10. PW7, a clinical officer, produced the P3 form for the complainant, confirming injuries consistent with blunt-force trauma. He confirmed treatment at Mbagathi Hospital and based his findings on those records and IRCI Medical Centre notes.

11. PW8, the investigating officer, confirmed that the appellant went into hiding after the incident. Using national ID tracking, he was arrested. CCTV footage supported the complainant’s account. An invoice for the stolen safe was recovered. He stated that two other suspects remained at large and that most of the stolen items had no receipts, having been donated. The appellant and complainant were known to each other. The complainant had sought treatment before the appellant's arrest.

12. In his defence, the appellant testified that on 30th September 2022, he was arrested at work by DCI officers from Kilimani Police Station and taken there. On 4th October 2022, he was arraigned and charged with robbery with violence, which he denied planning or committing. He admitted being arrested a year after the incident and not presenting himself to the police during that time. He said he sustained injuries but had no treatment notes and was unaware he needed a P3 form.

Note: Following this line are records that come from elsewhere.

-- ==== Sys2Proof/Laws/Acts.lean ====
section
/-! SUPPORT. What a phase can do, said once: a phase is a chain of elementary acts, each within what the
phase is allowed, and every such chain keeps the same facts. -/

namespace Sys2Proof.Machine

/-- What a phase may do on the port: plain writes, writes of the three kinds of copied registers, reads. -/
structure Allowed where
  write : Gate → Reg → Byte → Prop
  en : AeDom → Byte → Prop
  byp : Byte → Prop
  master : Byte → Prop
  read : Reg → Prop

/-- The port operations that an allowance admits. -/
def Allowed.admits (al : Allowed) (c : Cfg) : PortOp → Prop
  | .qw g r v => al.write g r v ∨ (g = .gated ∧
      ((∃ k, r = c.rEn.get k ∧ al.en k v) ∨ (r = c.rByp ∧ al.byp v) ∨ (r = c.rMctl ∧ al.master v)))
  | .flush => True
  | .rd r _ => al.read r
  | .wait _ _ => False

/-- `t` is reached from `s` by elementary acts within the allowance. -/
inductive Acts (al : Allowed) (s : State) : State → Prop where
  | refl : Acts al s s
  | write {t : State} {g : Gate} {r : Reg} {v : Byte} :
      Acts al s t → al.write g r v → Acts al s (qw g r v t)
  | en {t : State} {k : AeDom} {v : Byte} : Acts al s t → al.en k v → Acts al s (writeEn k v t)
  | byp {t : State} {v : Byte} : Acts al s t → al.byp v → Acts al s (writeByp v t)
  | master {t : State} {v : Byte} : Acts al s t → al.master v → Acts al s (writeMaster v t)
  | sync {t : State} : Acts al s t → Acts al s (syncQueue t)
  | read {t : State} {r : Reg} : Acts al s t → al.read r → Acts al s (rdReg r t)
  | note {t : State} {u : Working} : Acts al s t →
      u.ph = t.w.ph → u.qn = t.w.qn → u.ar = t.w.ar → u.desc = t.w.desc →
      Acts al s { t with w := u }

theorem Acts.trans {al : Allowed} {s t u : State} (h : Acts al s t) (h' : Acts al t u) :
    Acts al s u := by
  induction h' with
  | refl => exact h
  | write _ ha ih => exact ih.write ha
  | en _ ha ih => exact ih.en ha
  | byp _ ha ih => exact ih.byp ha
  | master _ ha ih => exact ih.master ha
  | sync _ ih => exact ih.sync
  | read _ ha ih => exact ih.read ha
  | note _ h1 h2 h3 h4 ih => exact ih.note h1 h2 h3 h4

/-- What one allowance lets through, a wider one does. -/
theorem Acts.mono {al al' : Allowed} {s t : State} (h : Acts al s t)
    (hw : ∀ g r v, al.write g r v → al'.write g r v) (he : ∀ k v, al.en k v → al'.en k v)
    (hb : ∀ v, al.byp v → al'.byp v) (hm : ∀ v, al.master v → al'.master v)
    (hr : ∀ r, al.read r → al'.read r) : Acts al' s t := by
  induction h with
  | refl => exact .refl
  | write _ ha ih => exact ih.write (hw _ _ _ ha)
  | en _ ha ih => exact ih.en (he _ _ ha)
  | byp _ ha ih => exact ih.byp (hb _ ha)
  | master _ ha ih => exact ih.master (hm _ ha)
  | sync _ ih => exact ih.sync
  | read _ ha ih => exact ih.read (hr _ ha)
  | note _ h1 h2 h3 h4 ih => exact ih.note h1 h2 h3 h4

/-- The fields that no act within a phase touches. -/
structure SamePhase (s t : State) : Prop where
  cfg : t.cfg = s.cfg
  site : t.site = s.site
  inbox : t.io.inbox = s.io.inbox
  sport : t.io.sport = s.io.sport
  waitRes : t.io.waitRes = s.io.waitRes
  ph : t.w.ph = s.w.ph
  ar : t.w.ar = s.w.ar
  desc : t.w.desc = s.w.desc
  st : t.g.st = s.g.st
  sinsrc : t.g.sinsrc = s.g.sinsrc

theorem Acts.samePhase {al : Allowed} {s t : State} (h : Acts al s t) : SamePhase s t := by
  induction h with
  | refl => constructor <;> rfl
  | write _ _ ih => exact ⟨ih.cfg, ih.site, ih.inbox, ih.sport, ih.waitRes, ih.ph, ih.ar, ih.desc, ih.st, ih.sinsrc⟩
  | en _ _ ih => exact ⟨ih.cfg, ih.site, ih.inbox, ih.sport, ih.waitRes, ih.ph, ih.ar, ih.desc, ih.st, ih.sinsrc⟩
  | byp _ _ ih => exact ⟨ih.cfg, ih.site, ih.inbox, ih.sport, ih.waitRes, ih.ph, ih.ar, ih.desc, ih.st, ih.sinsrc⟩
  | master _ _ ih => exact ⟨ih.cfg, ih.site, ih.inbox, ih.sport, ih.waitRes, ih.ph, ih.ar, ih.desc, ih.st, ih.sinsrc⟩
  | sync _ ih => constructor <;> simp [ih.cfg, ih.site, ih.inbox, ih.sport, ih.waitRes, ih.ph, ih.ar, ih.desc, ih.st, ih.sinsrc]
  | read _ _ ih => constructor <;> simp [ih.cfg, ih.site, ih.inbox, ih.sport, ih.waitRes, ih.ph, ih.ar, ih.desc, ih.st, ih.sinsrc]
  | note _ h1 _ h3 h4 ih =>
    exact ⟨ih.cfg, ih.site, ih.inbox, ih.sport, ih.waitRes, h1.trans ih.ph, h3.trans ih.ar, h4.trans ih.desc, ih.st, ih.sinsrc⟩

theorem withG_deviceOk {s : State} (g : Globals) (h : DeviceOk s) : DeviceOk { s with g := g } :=
  ⟨h.memories, h.shadow, h.counted⟩

theorem Acts.deviceOk {al : Allowed} {s t : State} (h : Acts al s t) (hs : DeviceOk s) :
    DeviceOk t := by
  induction h with
  | refl => exact hs
  | write _ _ ih => exact qw_deviceOk _ _ _ ih
  | en _ _ ih => exact qw_deviceOk _ _ _ (withG_deviceOk _ ih)
  | byp _ _ ih => exact qw_deviceOk _ _ _ (withG_deviceOk _ ih)
  | master _ _ ih => exact qw_deviceOk _ _ _ (withG_deviceOk _ ih)
  | sync _ ih => exact syncQueue_deviceOk ih
  | read _ _ ih => exact rdReg_deviceOk _ ih
  | note _ _ h2 _ _ ih => exact ⟨ih.memories, ih.shadow, h2.trans ih.counted⟩

/-- The trace grows by events of the phase, each within the allowance. -/
theorem Acts.trace {al : Allowed} {s t : State} (h : Acts al s t) :
    ∃ evs, t.io.trace = s.io.trace ++ evs ∧
      ∀ e ∈ evs, e.phase = s.w.ph ∧ al.admits s.cfg e.op := by
  induction h with
  | refl => exact ⟨[], by simp, by simp⟩
  | @write t g r v h ha ih =>
    obtain ⟨evs, h1, h2⟩ := ih
    refine ⟨evs ++ [{ phase := t.w.ph, op := .qw g r v }], by simp [h1], ?_⟩
    simp only [List.mem_append, List.mem_singleton]
    rintro e (he | rfl)
    · exact h2 e he
    · exact ⟨h.samePhase.ph, .inl ha⟩
  | @en t k v h ha ih =>
    obtain ⟨evs, h1, h2⟩ := ih
    refine ⟨evs ++ [{ phase := t.w.ph, op := .qw .gated (t.cfg.rEn.get k) v }],
      by simp [writeEn, h1], ?_⟩
    simp only [List.mem_append, List.mem_singleton]
    rintro e (he | rfl)
    · exact h2 e he
    · exact ⟨h.samePhase.ph, .inr ⟨rfl, .inl ⟨k, by rw [h.samePhase.cfg], ha⟩⟩⟩
  | @byp t v h ha ih =>
    obtain ⟨evs, h1, h2⟩ := ih
    refine ⟨evs ++ [{ phase := t.w.ph, op := .qw .gated t.cfg.rByp v }],
      by simp [writeByp, h1], ?_⟩
    simp only [List.mem_append, List.mem_singleton]
    rintro e (he | rfl)
    · exact h2 e he
    · exact ⟨h.samePhase.ph, .inr ⟨rfl, .inr (.inl ⟨by rw [h.samePhase.cfg], ha⟩)⟩⟩
  | @master t v h ha ih =>
    obtain ⟨evs, h1, h2⟩ := ih
    refine ⟨evs ++ [{ phase := t.w.ph, op := .qw .gated t.cfg.rMctl v }],
      by simp [writeMaster, h1], ?_⟩
    simp only [List.mem_append, List.mem_singleton]
    rintro e (he | rfl)
    · exact h2 e he
    · exact ⟨h.samePhase.ph, .inr ⟨rfl, .inr (.inr ⟨by rw [h.samePhase.cfg], ha⟩)⟩⟩
  | @sync t h ih =>
    obtain ⟨evs, h1, h2⟩ := ih
    refine ⟨evs ++ (if 0 < t.w.qn then [{ phase := t.w.ph, op := .flush }] else []),
      by rw [syncQueue_trace, h1, List.append_assoc], ?_⟩
    intro e he
    rcases List.mem_append.1 he with he | he
    · exact h2 e he
    · split at he
      · rw [List.mem_singleton.1 he]; exact ⟨h.samePhase.ph, trivial⟩
      · simp at he
  | @read t r h ha ih =>
    obtain ⟨evs, h1, h2⟩ := ih
    refine ⟨evs ++ (if 0 < t.w.qn then [{ phase := t.w.ph, op := .flush }] else []) ++
        [{ phase := t.w.ph, op := .rd r (rdReg r t).io.rdata }],
      by rw [rdReg_trace, h1]; simp [List.append_assoc], ?_⟩
    intro e he
    rcases List.mem_append.1 he with he | he
    · rcases List.mem_append.1 he with he | he
      · exact h2 e he
      · split at he
        · rw [List.mem_singleton.1 he]; exact ⟨h.samePhase.ph, trivial⟩
        · simp at he
    · rw [List.mem_singleton.1 he]; exact ⟨h.samePhase.ph, ha⟩
  | note _ _ _ _ _ ih => exact ih

/-- The four copied registers are four different registers (rule R6 (7)). -/
structure CopiesApart (c : Cfg) : Prop where
  en : c.rEn.k0 ≠ c.rEn.k1
  enByp : ∀ k, c.rEn.get k ≠ c.rByp
  enMctl : ∀ k, c.rEn.get k ≠ c.rMctl
  bypMctl : c.rByp ≠ c.rMctl

/-- No plain write of the allowance touches a copied register. -/
def Allowed.sparesCopies (al : Allowed) (c : Cfg) : Prop :=
  ∀ g r v, al.write g r v → r ≠ c.rMctl ∧ r ≠ c.rByp ∧ ∀ k, r ≠ c.rEn.get k

/-- The copies are what their registers will hold once the queue is delivered (rule R67). -/
structure CoherentPending (s : State) : Prop where
  master : pendingValue s s.cfg.rMctl.addr = s.g.master
  en : ∀ k, pendingValue s (s.cfg.rEn.get k).addr = s.g.en.get k
  byp : pendingValue s s.cfg.rByp.addr = s.g.byp

theorem Two.get_set {α : Type} (t : Two α) (k k' : AeDom) (v : α) :
    (t.set k v).get k' = if k' = k then v else t.get k' := by
  cases k <;> cases k' <;> rfl

theorem CopiesApart.en_get {c : Cfg} (h : CopiesApart c) {k k' : AeDom} (hk : k ≠ k') :
    c.rEn.get k ≠ c.rEn.get k' := by
  cases k <;> cases k'
  · exact absurd rfl hk
  · exact h.en
  · exact fun e => h.en e.symm
  · exact absurd rfl hk

theorem Acts.coherentPending {al : Allowed} {s t : State} (h : Acts al s t)
    (hc : CopiesApart s.cfg) (hal : al.sparesCopies s.cfg) (hd : DeviceOk s)
    (hs : CoherentPending s) : CoherentPending t := by
  have na : ∀ {r r' : Reg}, r ≠ r' → ¬ r.addr = r'.addr := fun h e => h (Reg.addr_inj e)
  induction h with
  | refl => exact hs
  | @write t g r v h ha ih =>
    obtain ⟨h1, h2, h3⟩ := hal g r v ha
    rw [← h.samePhase.cfg] at h1 h2 h3
    constructor
    · simp only [pendingValue_qw, qw_cfg, qw_g, if_neg (na h1), ih.master]
    · intro k; simp only [pendingValue_qw, qw_cfg, qw_g, if_neg (na (h3 k)), ih.en]
    · simp only [pendingValue_qw, qw_cfg, qw_g, if_neg (na h2), ih.byp]
  | @en t k v h ha ih =>
    rw [← h.samePhase.cfg] at hc
    have hp : ∀ x a, pendingValue { t with g := x } a = pendingValue t a := fun _ _ => rfl
    constructor
    · simp only [writeEn, pendingValue_qw, qw_cfg, qw_g, if_neg (na (hc.enMctl k)), hp, ih.master]
    · intro k'
      simp only [writeEn, pendingValue_qw, qw_cfg, qw_g, hp, Two.get_set]
      by_cases hk : k' = k
      · simp [hk]
      · rw [if_neg (na (hc.en_get (Ne.symm hk))), if_neg hk, ih.en]
    · simp only [writeEn, pendingValue_qw, qw_cfg, qw_g, if_neg (na (hc.enByp k)), hp, ih.byp]
  | @byp t v h ha ih =>
    rw [← h.samePhase.cfg] at hc
    have hp : ∀ x a, pendingValue { t with g := x } a = pendingValue t a := fun _ _ => rfl
    constructor
    · simp only [writeByp, pendingValue_qw, qw_cfg, qw_g, if_neg (na hc.bypMctl), hp, ih.master]
    · intro k'
      simp only [writeByp, pendingValue_qw, qw_cfg, qw_g, hp, if_neg (na (hc.enByp k').symm), ih.en]
    · simp only [writeByp, pendingValue_qw, qw_cfg, qw_g, hp, if_true]
  | @master t v h ha ih =>
    rw [← h.samePhase.cfg] at hc
    have hp : ∀ x a, pendingValue { t with g := x } a = pendingValue t a := fun _ _ => rfl
    constructor
    · simp only [writeMaster, pendingValue_qw, qw_cfg, qw_g, hp, if_true]
    · intro k'
      simp only [writeMaster, pendingValue_qw, qw_cfg, qw_g, hp, if_neg (na (hc.enMctl k').symm), ih.en]
    · simp only [writeMaster, pendingValue_qw, qw_cfg, qw_g, hp, if_neg (na hc.bypMctl.symm), ih.byp]
  | @sync t h ih =>
    have hk := (h.deviceOk hd).shadow
    exact ⟨by simp [pendingValue_syncQueue hk, ih.master],
      fun k => by simp [pendingValue_syncQueue hk, ih.en],
      by simp [pendingValue_syncQueue hk, ih.byp]⟩
  | @read t r h ha ih =>
    have hk := (h.deviceOk hd).shadow
    exact ⟨by simp [pendingValue_rdReg _ hk, ih.master],
      fun k => by simp [pendingValue_rdReg _ hk, ih.en],
      by simp [pendingValue_rdReg _ hk, ih.byp]⟩
  | note _ _ _ _ _ ih => exact ⟨ih.master, ih.en, ih.byp⟩

end Sys2Proof.Machine
end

He worked at Woodley Court for two months before the robbery and had no conflict with the complainant, whom he said falsely testified against him. He was unsure how the four men entered the estate, did not know where the complainant was held, and stated his uniform was taken after he was searched.

13. The appeal was canvassed by way of written submissions by the parties which have been duly considered. In counts, I and II the appellant was convicted of the offence of robbery with violence. The key ingredients for a robbery with violence charge are found in section 296(2) of the Penal Code. It provides as follows-“if the offender is armed with any dangerous or offensive weapon or instrument, or is in company with one or more other person or persons, or if, at or immediately before or immediately after the time of the robbery, he wounds, beats, strikes or uses any other personal violence to any person, he shall be sentenced to death”.

14. The first ingredient,there was theft. PW1 testified that several items including laptops, a projector, and a safe containing Kshs. 314,000, and personal effects were stolen from the CRCI premises. The safe's purchase invoice was produced, confirming its ownership and the value of the stolen property.

15. Secondly, the appellant was identified as one of the perpetrators. PW2, the complainant, and the security guard recognised the appellant by voice and sight during the attack. PW3, a neighbour and estate chairperson, also identified the appellant from CCTV footage as being present at the scene. Further, during an identification parade, the complainant positively identified the appellant, as confirmed by PW4.

16. Thirdly, violence or threats of violence were used to facilitate the robbery. PW2 was tied up, stripped naked, tortured, and subjected to degrading treatment while the robbers demanded car keys and valuables. PW7, a clinical officer, confirmed injuries consistent with blunt force trauma, supported by a P3 form and hospital records.

17. Lastly, the appellant’s presence and conduct showed intent and participation. PW8, the investigating officer, confirmed the appellant went into hiding after the incident and was arrested based on tracking. The appellant’s denial during trial does not negate the evidence linking him to the violent robbery. In addition, the appellant’s defence did not rebut the prosecution’s case.

18. The prosecution evidence, taken as a whole, disclosed the offence of robbery with violence as defined under section 296(2) and demonstrated the appellant’s active participation in the incident. The appellant’s conviction was therefore proper and is affirmed.

19. The appellant was sentenced to twenty-five (25) years imprisonment. During sentencing, the court considered the appellant's mitigation, the pre-sentence report, and that he was a first offender. The trial court exercised discretion and I see no reason to interfere.

20. In the premises, the appeal is found to be lacking and is found to be lacking in merit and is dismissed in its entirety.Orders accordingly.

JUDGEMENT DATED AND DELIVERED VIRTUALLY THIS 3RDDAY OF JUNE 2025. D. KAVEDZAJUDGEIn the presence of:Appellant PresentMutuma for the RespondentTonny Court Assistant.